# SA naming convention



## ScottChapin (Jul 7, 2010)

I'm seriously narrowing my field of possible acquisition down to the Springfield, but the model naming is confusing. It looks like GI, Loaded, Operator, and TRP are all models onto themselves, yet you can get a Loaded TRP Operator.

I "think" that a Loaded Operator is what I am looking for and that adding TRP to the mix just adds candy that might actually be detrimental as an HD weapon. The only Loaded Operator that I can find is the OD/Black version. Although it is an attractive gun, and would look great in anyone's collection, I think it would grow old on me as a carry weapon. Is there another finish available for that model? Do I want a different model? Do bull barrels really add anything to a 5" barrel? I doubt that I would shoot enough to get a barrel that hot?


----------



## HAGEN (Jul 14, 2010)

*Springfield 1911s*

I have a IDPA Shooting Buddy that loves Springfield 1911 Guns.
He has one of each Model including a 9MM uses all has MAtch Guns including the Short 45.
The only issue he as had is with the 9MM , and has most 9MM 1911s they love Extractors in the middle of a Match. (My Kimber has the same Issue)
If you go that route install a Aftec Extractor and the 9 will be fine.

Good Shooting


----------



## VAMarine (Dec 25, 2008)

ScottChapin said:


> I'm seriously narrowing my field of possible acquisition down to the Springfield, but the model naming is confusing. It looks like GI, Loaded, Operator, and TRP are all models onto themselves, yet you can get a Loaded TRP Operator.
> 
> I "think" that a Loaded Operator is what I am looking for and that adding TRP to the mix just adds candy that might actually be detrimental as an HD weapon. The only Loaded Operator that I can find is the OD/Black version. Although it is an attractive gun, and would look great in anyone's collection, I think it would grow old on me as a carry weapon. Is there another finish available for that model? Do I want a different model? Do bull barrels really add anything to a 5" barrel? I doubt that I would shoot enough to get a barrel that hot?


Springfield railed 1911s:

TRP Light Rail
Loaded MC Operator
Lightweight Operator
Light Weight Champion Operator
Micro Compact Operator

Those are your options.

The loaded MC operator only comes in black/green as a standard option, you can get anything you want from Springfield provided you special order it.

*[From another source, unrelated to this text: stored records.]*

-- ==== Sys2Proof/Laws/KeepsNet.lean ====
section
/-! SUPPORT. Laws/KeepsNet.lean: what protection, the ring, the calendar and the time base keep: the queue, the variant and the canonical form of the memories. -/

set_option linter.unusedTactic false
set_option linter.unreachableTactic false
set_option linter.unusedVariables false

namespace Sys2Proof.Machine

theorem State.setChop_keeps {z s : State} {m : Fin 16} {on : Bool} (h : Keeps z s) : Keeps z (State.setChop s m on) := by
  unfold State.setChop
  exact Keeps.ite h (State.updShr_keeps (State.gateMark_keeps h))

theorem State.applyChop_keeps {z s : State} {g : Fin 8} (h : Keeps z s) : Keeps z (State.applyChop s g) := by
  unfold State.applyChop
  exact Keeps.foldl h (fun _ => fun _ => fun h2 => State.setChop_keeps h2)

theorem State.chopFail_keeps {z s : State} {g : Option (Fin 8)} {m : Fin 16} (h : Keeps z s) : Keeps z (State.chopFail s g m) := by
  unfold State.chopFail
  try extract_lets
  repeat' (first | with_reducible assumption | with_reducible refine State.raiseM_keeps ?_ | with_reducible refine State.setChop_keeps ?_ |
    with_reducible refine State.updShr_keeps ?_ | with_reducible refine State.updG_keeps ?_ | extract_lets | split | extract_lets | dsimp only)

theorem State.chopCheck_keeps {z s : State} {g : Fin 8} {v : Word} (h : Keeps z s) : Keeps z (State.chopCheck s g v) := by
  unfold State.chopCheck
  try extract_lets
  repeat' (first | with_reducible assumption | with_reducible refine Keeps.ite ?_ ?_ | with_reducible refine State.updG_keeps ?_ | with_reducible
    refine State.chopFail_keeps ?_ | extract_lets | split | extract_lets | dsimp only)

theorem State.chopSwitch_keeps {z s : State} {g : Fin 8} {v : Word} (h : Keeps z s) : Keeps z (State.chopSwitch s g v) := by
  unfold State.chopSwitch
  exact State.applyChop_keeps (State.updG_keeps h)

theorem State.raiseBus_keeps {z s : State} {l : List (Fin 16)} {k : ℕ} {detail : ℕ} {marked : Bool} (h : Keeps z s) : Keeps z (State.raiseBus s l k
  detail marked) := by
  unfold State.raiseBus
  exact Keeps.foldl h (fun _ => fun _ => fun h2 => State.raiseM_keeps h2)

theorem State.refreshGroup_keeps {z s : State} {g : Fin 8} (h : Keeps z s) : Keeps z (State.refreshGroup s g) := by
  unfold State.refreshGroup
  exact Keeps.foldl h (fun _ => fun _ => fun h2 => State.refreshSafe_keeps h2)

theorem State.enterBg_keeps {z s : State} {g : Fin 8} {st : BgSt} (h : Keeps z s) : Keeps z (State.enterBg s g st) := by
  unfold State.enterBg
  exact State.refreshGroup_keeps (State.updG_keeps h)

theorem State.evalGroup_keeps {z s : State} {g : Fin 8} (h : Keeps z s) : Keeps z (State.evalGroup s g) := by
  unfold State.evalGroup
  exact Keeps.ite h (State.chopSwitch_keeps (State.when_keeps (Keeps.ite (State.raiseBus_keeps (Keeps.ite (State.enterBg_keeps (State.chopCheck_keeps
    (State.updG_keeps h))) (State.chopCheck_keeps (State.updG_keeps h)))) (Keeps.ite (State.raiseBus_keeps (Keeps.ite (State.enterBg_keeps
    (State.chopCheck_keeps (State.updG_keeps h))) (State.chopCheck_keeps (State.updG_keeps h)))) (Keeps.ite (State.enterBg_keeps
    (State.chopCheck_keeps (State.updG_keeps h))) (State.chopCheck_keeps (State.updG_keeps h))))) (fun _ => fun h1 => State.raiseBus_keeps h1)))

theorem State.recover_keeps {z s : State} {g : Fin 8} (h : Keeps z s) : Keeps z (State.recover s g) := by
  unfold State.recover
  exact State.enterBg_keeps h

theorem State.ackGroup_keeps {z s : State} {g : Fin 8} (h : Keeps z s) : Keeps z (State.ackGroup s g) := by
  unfold State.ackGroup
  exact Keeps.ite h (Keeps.ite (State.recover_keeps h) (State.setFld_keeps h))

theorem State.chopUnseen_keeps {z s : State} {g : Fin 8} (h : Keeps z s) :
    Keeps z (State.chopUnseen s g) := by
  unfold State.chopUnseen
  try extract_lets
  repeat' (first | with_reducible assumption | with_reducible refine Keeps.ite ?_ ?_ | with_reducible refine State.updG_keeps ?_
                 | with_reducible refine Keeps.foldl ?_ ?_ | intro _ _ | intro _ | extract_lets | split | extract_lets | dsimp only)

theorem State.refreshBgEn_keeps {z s : State} {g : Fin 8} (h : Keeps z s) :
    Keeps z (State.refreshBgEn s g) := by
  unfold State.refreshBgEn
  try extract_lets
  repeat' (first | with_reducible assumption | with_reducible refine Keeps.ite ?_ ?_ | with_reducible refine State.updG_keeps ?_
                 | with_reducible refine State.refreshGroup_keeps ?_ | with_reducible refine State.applyChop_keeps ?_
                 | with_reducible refine State.chopUnseen_keeps ?_ | with_reducible refine Keeps.foldl ?_ ?_ | intro _ _ | intro _ | extract_lets
                 | split | extract_lets | dsimp only)

theorem State.groupStopped_keeps {z s : State} {m : Fin 16} (h : Keeps z s) :
    Keeps z (State.groupStopped s m) := by
  unfold State.groupStopped
  try extract_lets
  repeat' (first | with_reducible assumption | with_reducible refine Keeps.ite ?_ ?_ | with_reducible refine State.chopUnseen_keeps ?_
                 | with_reducible refine State.applyChop_keeps ?_ | with_reducible refine Keeps.foldl ?_ ?_ | intro _ _ | intro _ | extract_lets
                 | split | extract_lets | dsimp only)

theorem State.regenRelease_keeps {z s : State} {m : Fin 16} (h : Keeps z s) : Keeps z (State.regenRelease s m) := by
  unfold State.regenRelease
  exact State.putM_keeps h

theorem State.busRelease_keeps {z s : State} {m : Fin 16} {vOk : Bool} (h : Keeps z s)  : Keeps z (State.busRelease s m vOk) := by
  unfold State.busRelease
  try extract_lets
  repeat' (first | with_reducible assumption | with_reducible refine Keeps.ite ?_ ?_ | with_reducible refine State.evalGroup_keeps ?_ | with_reducible refine Keeps.foldl ?_ ?_ | intro _ _ | intro _ | extract_lets | split | (with_reducible refine Keeps.upd ?_; first | with_reducible assumption | with_reducible refine State.evalGroup_keeps ?_ | with_reducible refine Keeps.ite ?_ ?_ | with_reducible refine Keeps.foldl ?_ ?_ | split) | (with_reducible refine Keeps.updE ?_; first | with_reducible assumption | with_reducible refine State.evalGroup_keeps ?_ | with_reducible refine Keeps.ite ?_ ?_ | with_reducible refine Keeps.foldl ?_ ?_ | split) | extract_lets | dsimp only)

theorem State.noteLatch_keeps {z s : State} {m : Fin 16} {code : ℕ} (h : Keeps z s) : Keeps z (State.noteLatch s m code) := by
  unfold State.noteLatch
  exact State.updShr_keeps h

theorem State.setLatch_keeps {z s : State} {m : Fin 16} {code : ℕ} (h : Keeps z s) : Keeps z (State.setLatch s m code) := by
  unfold State.setLatch
  exact Keeps.ite h (State.when_keeps (State.refreshSafe_keeps (State.raiseM_keeps (State.bump_keeps (State.updShr_keeps (State.gateMark_keeps
    (State.noteLatch_keeps h)))))) (fun _ => fun h1 => State.chopFail_keeps h1))

theorem State.cutRef_keeps {z s : State} {m : Fin 16} {bit : ℕ} (h : Keeps z s)  : Keeps z (State.cutRef s m bit) := by
  unfold State.cutRef
  try extract_lets
  repeat' (first | with_reducible assumption | with_reducible refine Keeps.ite ?_ ?_ | with_reducible refine State.updShr_keeps ?_ | with_reducible refine State.when_keeps ?_ ?_ | with_reducible refine State.setLatch_keeps ?_ | with_reducible refine State.bump_keeps ?_ | with_reducible refine State.setFld_keeps ?_ | with_reducible refine State.updSense_keeps ?_ | with_reducible refine Keeps.foldl ?_ ?_ | intro _ _ | intro _ | extract_lets | split | (with_reducible refine Keeps.upd ?_; first | with_reducible assumption | with_reducible refine State.updShr_keeps ?_ | with_reducible refine State.when_keeps ?_ ?_ | with_reducible refine State.setLatch_keeps ?_ | with_reducible refine State.bump_keeps ?_ | with_reducible refine State.setFld_keeps ?_ | with_reducible refine State.updSense_keeps ?_ | with_reducible refine Keeps.ite ?_ ?_ | with_reducible refine Keeps.foldl ?_ ?_ | split) | (with_reducible refine Keeps.updE ?_; first | with_reducible assumption | with_reducible refine State.updShr_keeps ?_ | with_reducible refine State.when_keeps ?_ ?_ | with_reducible refine State.setLatch_keeps ?_ | with_reducible refine State.bump_keeps ?_ | with_reducible refine State.setFld_keeps ?_ | with_reducible refine State.updSense_keeps ?_ | with_reducible refine Keeps.ite ?_ ?_ | with_reducible refine Keeps.foldl ?_ ?_ | split) | extract_lets | dsimp only)

theorem State.cbcLatch_keeps {z s : State} {m : Fin 16} (h : Keeps z s) : Keeps z (State.cbcLatch s m) := by
  unfold State.cbcLatch
  exact State.when_keeps (State.when_keeps (State.updShr_keeps h) (fun _ => fun h1 => State.setLatch_keeps h1)) (fun _ => fun h1 =>
    State.setLatch_keeps h1)

theorem State.compAct_keeps {z s : State} {m : Fin 16} {bit : ℕ} {cbc : Bool} (h : Keeps z s) : Keeps z (State.compAct s m bit cbc) := by
  unfold State.compAct
  exact Keeps.ite (State.cutRef_keeps h) (State.setLatch_keeps h)

theorem State.shroudLook_keeps {z s : State} {m : Fin 16} (h : Keeps z s) : Keeps z (State.shroudLook s m) := by
  unfold State.shroudLook
  exact State.when_keeps (State.when_keeps (State.when_keeps h (fun _ => fun h1 => State.compAct_keeps h1)) (fun _ => fun h1 => State.compAct_keeps
    h1)) (fun _ => fun h1 => State.setLatch_keeps h1)

theorem State.cutEnd_keeps {z s : State} {m : Fin 16} (h : Keeps z s) : Keeps z (State.cutEnd s m) := by
  unfold State.cutEnd
  exact State.updShr_keeps (Keeps.ite (State.cbcLatch_keeps h) h)

theorem State.shroudClear_keeps {z s : State} {m : Fin 16} (h : Keeps z s) : Keeps z (State.shroudClear s m) := by
  unfold State.shroudClear
  exact State.when_keeps (State.refreshSafe_keeps (State.updShr_keeps (State.gateMark_keeps h))) (fun _ => fun h1 => State.setFld_keeps h1)

theorem State.shroudTest_keeps {z s : State} {m : Fin 16} (h : Keeps z s) : Keeps z (State.shroudTest s m) := by
  unfold State.shroudTest
  exact Keeps.ite (State.setFld_keeps h) (State.updShr_keeps h)

theorem State.ocWritten_keeps {z s : State} {m : Fin 16} {old : Word} (h : Keeps z s) :
    Keeps z (State.ocWritten s m old) := by
  unfold State.ocWritten
  try extract_lets
  repeat' (first | with_reducible assumption | with_reducible refine Keeps.ite ?_ ?_ | with_reducible refine State.updShr_keeps ?_
                 | with_reducible refine Keeps.foldl ?_ ?_ | intro _ _ | intro _ | extract_lets | split | extract_lets | dsimp only)

theorem State.putStop_keeps {z s : State} {ports : List Nat} {src : Nat} {no : Nat} (h : Keeps z s) :
    Keeps z (State.putStop s ports src no) := by
  unfold State.putStop
  try extract_lets
  repeat' (first | with_reducible assumption | with_reducible refine Keeps.ite ?_ ?_ | with_reducible refine State.when_keeps ?_ ?_
                 | with_reducible refine Keeps.foldl ?_ ?_ | intro _ _ | intro _ | extract_lets | split
                 | (with_reducible refine Keeps.upd ?_; first | with_reducible assumption | with_reducible refine State.when_keeps ?_ ?_ | with_reducible refine Keeps.ite ?_ ?_ | with_reducible refine Keeps.foldl ?_ ?_ | split)
                 | (with_reducible refine Keeps.updE ?_; first | with_reducible assumption | with_reducible refine State.when_keeps ?_ ?_ | with_reducible refine Keeps.ite ?_ ?_ | with_reducible refine Keeps.foldl ?_ ?_ | split)
                 | intro _ _ | intro _ | extract_lets | split | extract_lets | dsimp only)

theorem State.stopOriginate_keeps {z s : State} (h : Keeps z s) :
    Keeps z (State.stopOriginate s) := by
  unfold State.stopOriginate
  try extract_lets
  repeat' (first | with_reducible assumption | with_reducible refine Keeps.ite ?_ ?_ | with_reducible refine State.putStop_keeps ?_
                 | with_reducible refine Keeps.foldl ?_ ?_ | intro _ _ | intro _ | extract_lets | split
                 | (with_reducible refine Keeps.upd ?_; first | with_reducible assumption | with_reducible refine State.putStop_keeps ?_ | with_reducible refine Keeps.ite ?_ ?_ | with_reducible refine Keeps.foldl ?_ ?_ | split)
                 | (with_reducible refine Keeps.updE ?_; first | with_reducible assumption | with_reducible refine State.putStop_keeps ?_ | with_reducible refine Keeps.ite ?_ ?_ | with_reducible refine Keeps.foldl ?_ ?_ | split)
                 | intro _ _ | intro _ | extract_lets | split | extract_lets | dsimp only)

Regarding the 5" barrel, if you have to ask, you don't need it. It can reduce a little bit of muzzle climb, but so will hanging a light off the front of the gun. For those reading this thread that are interested, be advised that in IDPA you can't have a 5" bull barrel.

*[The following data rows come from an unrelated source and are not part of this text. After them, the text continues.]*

-- ==== Sys2Proof/Laws/KeepsFault.lean ====
section
/-! SUPPORT. Laws/KeepsFault.lean: what temperature, the fault collector, roles, store and memory port keep: the queue, the variant and the canonical form of the memories. -/

set_option linter.unusedTactic false
set_option linter.unreachableTactic false
set_option linter.unusedVariables false

namespace Sys2Proof.Machine

theorem State.updHk_keeps {z s : State} {f : Hk → Hk} (h : Keeps z s) : Keeps z (State.updHk s f) := by
  unfold State.updHk
  exact Keeps.upd h

theorem State.updSns_keeps {z s : State} {i : Fin 32} {f : Sns → Sns} (h : Keeps z s) : Keeps z (State.updSns s i f) := by
  unfold State.updSns
  exact State.updHk_keeps h

theorem State.visitLeg_keeps {z s : State} {m : Fin 16} {l : Fin 4} {early : BitVec 2} (h : Keeps z s) : Keeps z (State.visitLeg s m l early) := by
  unfold State.visitLeg
  exact State.when_keeps (State.updM_keeps h) (fun _ => fun h1 => State.raise_keeps h1)

theorem State.fastCal_keeps {z s : State} (h : Keeps z s) : Keeps z (State.fastCal s) := by
  unfold State.fastCal
  exact Keeps.foldl h (fun _ => fun _ => fun h2 => State.updM_keeps h2)

theorem State.snsSlot_keeps {z s : State} {i : Fin 32} {code : ℕ} (h : Keeps z s) : Keeps z (State.snsSlot s i code) := by
  unfold State.snsSlot
  exact Keeps.ite (State.updSns_keeps h) (State.updSns_keeps h)

theorem State.evNote_keeps {z s : State} {src : ℕ} {detail : ℕ} {mast : Option ℕ} (h : Keeps z s) : Keeps z (State.evNote s src detail mast) := by
  unfold State.evNote
  exact State.updHk_keeps h

theorem State.snsCheck_keeps {z s : State} {i : Fin 32} {c : ℕ} (h : Keeps z s) : Keeps z (State.snsCheck s i c) := by
  unfold State.snsCheck
  exact Keeps.ite (State.updSns_keeps h) (Keeps.ite h (Keeps.ite (Keeps.ite (State.updSns_keeps h) (Keeps.ite (State.updSns_keeps h)
    (State.updSns_keeps h))) (Keeps.ite (State.evNote_keeps (State.updSns_keeps h)) (State.updSns_keeps h))))

theorem State.warnStep_keeps {z s : State} {i : Fin 32} (h : Keeps z s) : Keeps z (State.warnStep s i) := by
  unfold State.warnStep
  exact Keeps.ite h (Keeps.ite (Keeps.ite h (State.evNote_keeps (State.updSns_keeps h))) (Keeps.ite (State.updSns_keeps h) h))

theorem State.shutStep_keeps {z s : State} {i : Fin 32} (h : Keeps z s) : Keeps z (State.shutStep s i) := by
  unfold State.shutStep
  exact Keeps.ite h (Keeps.ite (State.raise_keeps (State.furlEnter_keeps (State.updHk_keeps (State.updSns_keeps h)))) (Keeps.ite (State.raise_keeps
    (State.updSns_keeps h)) (State.updSns_keeps h)))

theorem State.rateStep_keeps {z s : State} (h : Keeps z s) : Keeps z (State.rateStep s) := by
  unfold State.rateStep
  exact State.when_keeps (State.updHk_keeps h) (fun _ => fun h1 => State.evNote_keeps h1)

theorem State.dieStep_keeps {z s : State} (h : Keeps z s) : Keeps z (State.dieStep s) := by
  unfold State.dieStep
  try extract_lets
  repeat' (first | with_reducible assumption | with_reducible refine State.updHk_keeps ?_ | extract_lets | split | extract_lets | dsimp only)

theorem State.factorStep_keeps {z s : State} {i : Fin 32} (h : Keeps z s) : Keeps z (State.factorStep s i) := by
  unfold State.factorStep
  exact Keeps.ite (State.updSns_keeps h) h

theorem State.reefStep_keeps {z s : State} {prev : ℕ → Bool} {m : Fin 16} (h : Keeps z s) : Keeps z (State.reefStep s prev m) := by
  unfold State.reefStep
  exact State.when_keeps (State.updHk_keeps h) (fun _ => fun h1 => State.evNote_keeps h1)

theorem State.reefMapped_keeps {z s : State} {m : Fin 16} (h : Keeps z s) : Keeps z (State.reefMapped s m) := by
  unfold State.reefMapped
  exact State.updHk_keeps h

theorem State.evaluate_keeps {z s : State} (h : Keeps z s) :
    Keeps z (State.evaluate s) := by
  unfold State.evaluate
  try extract_lets
  repeat' (first | with_reducible assumption | with_reducible refine Keeps.ite ?_ ?_ | with_reducible refine State.updHk_keeps ?_
                 | with_reducible refine State.snsCheck_keeps ?_ | with_reducible refine State.warnStep_keeps ?_
                 | with_reducible refine State.dieStep_keeps ?_ | with_reducible refine State.shutStep_keeps ?_
                 | with_reducible refine State.rateStep_keeps ?_ | with_reducible refine State.factorStep_keeps ?_
                 | with_reducible refine State.reefStep_keeps ?_ | with_reducible refine Keeps.foldl ?_ ?_ | intro _ _ | intro _ | extract_lets
                 | split
                 | (with_reducible refine Keeps.upd ?_; first | with_reducible assumption | with_reducible refine State.updHk_keeps ?_ | with_reducible refine State.snsCheck_keeps ?_ | with_reducible refine State.warnStep_keeps ?_ | with_reducible refine State.dieStep_keeps ?_ | with_reducible refine State.shutStep_keeps ?_ | with_reducible refine State.rateStep_keeps ?_ | with_reducible refine State.factorStep_keeps ?_ | with_reducible refine State.reefStep_keeps ?_ | with_reducible refine Keeps.ite ?_ ?_ | with_reducible refine Keeps.foldl ?_ ?_ | split)
                 | (with_reducible refine Keeps.updE ?_; first | with_reducible assumption | with_reducible refine State.updHk_keeps ?_ | with_reducible refine State.snsCheck_keeps ?_ | with_reducible refine State.warnStep_keeps ?_ | with_reducible refine State.dieStep_keeps ?_ | with_reducible refine State.shutStep_keeps ?_ | with_reducible refine State.rateStep_keeps ?_ | with_reducible refine State.factorStep_keeps ?_ | with_reducible refine State.reefStep_keeps ?_ | with_reducible refine Keeps.ite ?_ ?_ | with_reducible refine Keeps.foldl ?_ ?_ | split)
                 | intro _ _ | intro _ | extract_lets | split | extract_lets | dsimp only)

theorem State.pubReef_keeps {z s : State} {m : Fin 16} (h : Keeps z s) : Keeps z (State.pubReef s m) := by
  unfold State.pubReef
  exact State.putM_keeps (State.updHk_keeps h)

theorem State.publishRound_keeps {z s : State} (h : Keeps z s) : Keeps z (State.publishRound s) := by
  unfold State.publishRound
  exact Keeps.foldl (State.updHk_keeps (State.putSig_keeps (State.putSig_keeps (State.putSig_keeps (State.putSig_keeps (State.putSig_keeps
    (Keeps.foldl (Keeps.foldl h (fun _ => fun _ => fun h2 => State.pubReef_keeps h2)) (fun _ => fun _ => fun h2 => State.putSig_keeps h2)))))))) (fun
    _ => fun _ => fun h2 => State.raise_keeps h2)

theorem State.laneLoads_keeps {z s : State} (h : Keeps z s) : Keeps z (State.laneLoads s) := by
  unfold State.laneLoads
  exact State.putSig_keeps (Keeps.foldl h (fun _ => fun _ => fun h2 => State.putSig_keeps (State.updL_keeps h2)))

theorem State.visit_keeps {z s : State} {early : BitVec 2} (h : Keeps z s) : Keeps z (State.visit s early) := by
  unfold State.visit
  exact State.updHk_keeps (State.visitLeg_keeps h)

theorem State.slotWork_keeps {z s : State} {code : ℕ} {early : BitVec 2} (h : Keeps z s) : Keeps z (State.slotWork s code early) := by
  unfold State.slotWork
  exact State.updHk_keeps (Keeps.ite (State.snsSlot_keeps (State.laneLoads_keeps (State.updHk_keeps (State.visit_keeps h)))) (Keeps.ite
    (State.snsSlot_keeps (State.updHk_keeps (State.visit_keeps h))) (Keeps.ite (State.evaluate_keeps (State.updHk_keeps (State.visit_keeps h)))
    (Keeps.ite (State.publishRound_keeps (State.updHk_keeps (State.visit_keeps h))) (State.updHk_keeps (State.visit_keeps h))))))

theorem State.supplyOut_keeps {z s0 : State} {n : Nat} (h : Keeps z s0) :
    Keeps z (State.supplyOut s0 n) := by
  unfold State.supplyOut
  try extract_lets
  repeat' (first | with_reducible assumption | with_reducible refine Keeps.ite ?_ ?_ | with_reducible refine State.updHk_keeps ?_
                 | with_reducible refine State.setFld_keeps ?_ | with_reducible refine State.when_keeps ?_ ?_
                 | with_reducible refine State.raise_keeps ?_ | with_reducible refine Keeps.foldl ?_ ?_ | intro _ _ | intro _ | extract_lets | split
                 | (with_reducible refine Keeps.upd ?_; first | with_reducible assumption | with_reducible refine State.updHk_keeps ?_ | with_reducible refine State.setFld_keeps ?_ | with_reducible refine State.when_keeps ?_ ?_ | with_reducible refine State.raise_keeps ?_ | with_reducible refine Keeps.ite ?_ ?_ | with_reducible refine Keeps.foldl ?_ ?_ | split)
                 | (with_reducible refine Keeps.updE ?_; first | with_reducible assumption | with_reducible refine State.updHk_keeps ?_ | with_reducible refine State.setFld_keeps ?_ | with_reducible refine State.when_keeps ?_ ?_ | with_reducible refine State.raise_keeps ?_ | with_reducible refine Keeps.ite ?_ ?_ | with_reducible refine Keeps.foldl ?_ ?_ | split)
                 | intro _ _ | intro _ | extract_lets | split | extract_lets | dsimp only)

theorem State.supplyIn_keeps {z s : State} {n : ℕ} (h : Keeps z s) : Keeps z (State.supplyIn s n) := by
  unfold State.supplyIn
  exact State.updHk_keeps h

theorem State.shutClear_keeps {z s : State} (h : Keeps z s) : Keeps z (State.shutClear s) := by
  unfold State.shutClear
  exact Keeps.ite (State.updHk_keeps h) (State.setFld_keeps h)

theorem State.peakClear_keeps {z s : State} (h : Keeps z s) : Keeps z (State.peakClear s) := by
  unfold State.peakClear
  exact State.updHk_keeps h

theorem State.stProgram_keeps {z s : State} {i : Nat} {ws : List Word} (h : Keeps z s) : Keeps z (s.stProgram i ws) :=
  State.updStore_keeps h fun _ e => putWords_wf e

theorem State.stErase_keeps {z s : State} {n : Nat} (h : Keeps z s) : Keeps z (s.stErase n) :=
  State.updStore_keeps h fun _ e => spWf_filter e

theorem State.stAbort_keeps {z s : State} {i : ℕ} {n : ℕ} (h : Keeps z s) : Keeps z (State.stAbort s i n) := by
  unfold State.stAbort
  exact State.stProgram_keeps h

theorem State.count_keeps {z s : State} {src : ℕ} (h : Keeps z s) : Keeps z (State.count s src).2 := by
  unfold State.count
  try extract_lets
  repeat' (first | with_reducible assumption | with_reducible refine State.updFc_keeps ?_ | extract_lets | split | extract_lets | dsimp only)

theorem State.openWake_keeps {z s : State} {code : ℕ} {mast : Option ℕ} {named : Bool} (h : Keeps z s) : Keeps z (State.openWake s code mast named) :=
  by
  unfold State.openWake
  exact Keeps.ite h (State.updFc_keeps h)

theorem State.wakesEnd_keeps {z s : State} (h : Keeps z s) : Keeps z (State.wakesEnd s) := by
  unfold State.wakesEnd
  exact State.updFc_keeps h

theorem State.classify_keeps {z s : State} {e : Ev} (h : Keeps z s) : Keeps z (State.classify s e).2 := by
  unfold State.classify
  try extract_lets
  repeat' (first | with_reducible assumption | with_reducible refine State.count_keeps ?_ | extract_lets | split | extract_lets | dsimp only)

theorem State.classifyAll_keeps {z s : State} {l : List Ev} (h : Keeps z s) : Keeps z (s.classifyAll l).2 := by
  induction l generalizing s with
  | nil => exact h
  | cons e r ih =>
    unfold State.classifyAll
    have h1 := ih (State.classify_keeps (e := e) h)
    dsimp only
    split <;> exact h1

theorem State.storeRec_keeps {z s : State} {r : Rec} (h : Keeps z s) :
    Keeps z (State.storeRec s r) := by
  unfold State.storeRec
  try extract_lets
  repeat' (first | with_reducible assumption | with_reducible refine Keeps.ite ?_ ?_ | with_reducible refine State.react_keeps ?_
                 | with_reducible refine State.updFc_keeps ?_ | with_reducible refine State.bump_keeps ?_
                 | with_reducible refine State.setFld_keeps ?_ | with_reducible refine Keeps.foldl ?_ ?_ | intro _ _ | intro _ | extract_lets
                 | split
                 | (with_reducible refine Keeps.upd ?_; first | with_reducible assumption | with_reducible refine State.react_keeps ?_ | with_reducible refine State.updFc_keeps ?_ | with_reducible refine State.bump_keeps ?_ | with_reducible refine State.setFld_keeps ?_ | with_reducible refine Keeps.ite ?_ ?_ | with_reducible refine Keeps.foldl ?_ ?_ | split)
                 | (with_reducible refine Keeps.updE ?_; first | with_reducible assumption | with_reducible refine State.react_keeps ?_ | with_reducible refine State.updFc_keeps ?_ | with_reducible refine State.bump_keeps ?_ | with_reducible refine State.setFld_keeps ?_ | with_reducible refine Keeps.ite ?_ ?_ | with_reducible refine Keeps.foldl ?_ ?_ | split)
                 | intro _ _ | intro _ | extract_lets | split | extract_lets | dsimp only)

theorem State.writeRec_keeps {z s : State} {v : Verdict} {logOnly : optParam Bool Bool.false} (h : Keeps z s) : Keeps z (State.writeRec s v
  logOnly).2.2 := by
  unfold State.writeRec
  exact Keeps.ite (State.updFc_keeps (State.when_keeps (State.trcRecord_keeps (State.when_keeps (State.when_keeps (State.when_keeps (State.bump_keeps
    (State.when_keeps (State.when_keeps (State.updFc_keeps h) (fun _ => fun h1 => State.setFld_keeps h1)) (fun _ => fun h1 => State.updFc_keeps h1)))
    (fun _ => fun h1 => State.bump_keeps h1)) (fun _ => fun h1 => State.setFld_keeps h1)) (fun _ => fun h1 => State.trcCond_keeps h1))) (fun _ => fun
    h1 => State.trigger_keeps h1))) (State.storeRec_keeps (State.when_keeps (State.trcRecord_keeps (State.when_keeps (State.when_keeps
    (State.when_keeps (State.bump_keeps (State.when_keeps (State.when_keeps (State.updFc_keeps h) (fun _ => fun h1 => State.setFld_keeps h1)) (fun _
    => fun h1 => State.updFc_keeps h1))) (fun _ => fun h1 => State.bump_keeps h1)) (fun _ => fun h1 => State.setFld_keeps h1)) (fun _ => fun h1 =>
    State.trcCond_keeps h1))) (fun _ => fun h1 => State.trigger_keeps h1)))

If you don't want the black/green, go with the Lightweight Operator, it has all the same features as a regular Loaded from Springfield. The MC Operator is the "low cost" replica of what they made for the USMC.

The TRP Light Rail is a fine gun, but if you don't plan on shooting it a lot, I think it's overkill for your intended usage.


----------



## ScottChapin (Jul 7, 2010)

VAMarine said:


> Springfield railed 1911s:
> 
> TRP Light Rail
> Loaded MC Operator
> ...


Maybe, maybe not. I know what they are for, except that I did not consider recoil. I was wondering really how much you would have to shoot one, before you would realize the benefit.



> It can reduce a little bit of muzzle climb, but so will hanging a light off the front of the gun. For those reading this thread that are interested, be advised that in IDPA you can't have a 5" bull barrel.
> 
> If you don't want the black/green, go with the Lightweight Operator, it has all the same features as a regular Loaded from Springfield. The MC Operator is the "low cost" replica of what they made for the USMC.


OK, I saw lightweight versus full size in the description and missed that the lightweight was a 5" barrel. I was thinking it was a Commander class or such. The recoil mechanisms do differ though, aside from the steel vs aluminum.



> The TRP Light Rail is a fine gun, but if you don't plan on shooting it a lot, I think it's overkill for your intended usage.


That's what I'm thinking.

Thank you!


----------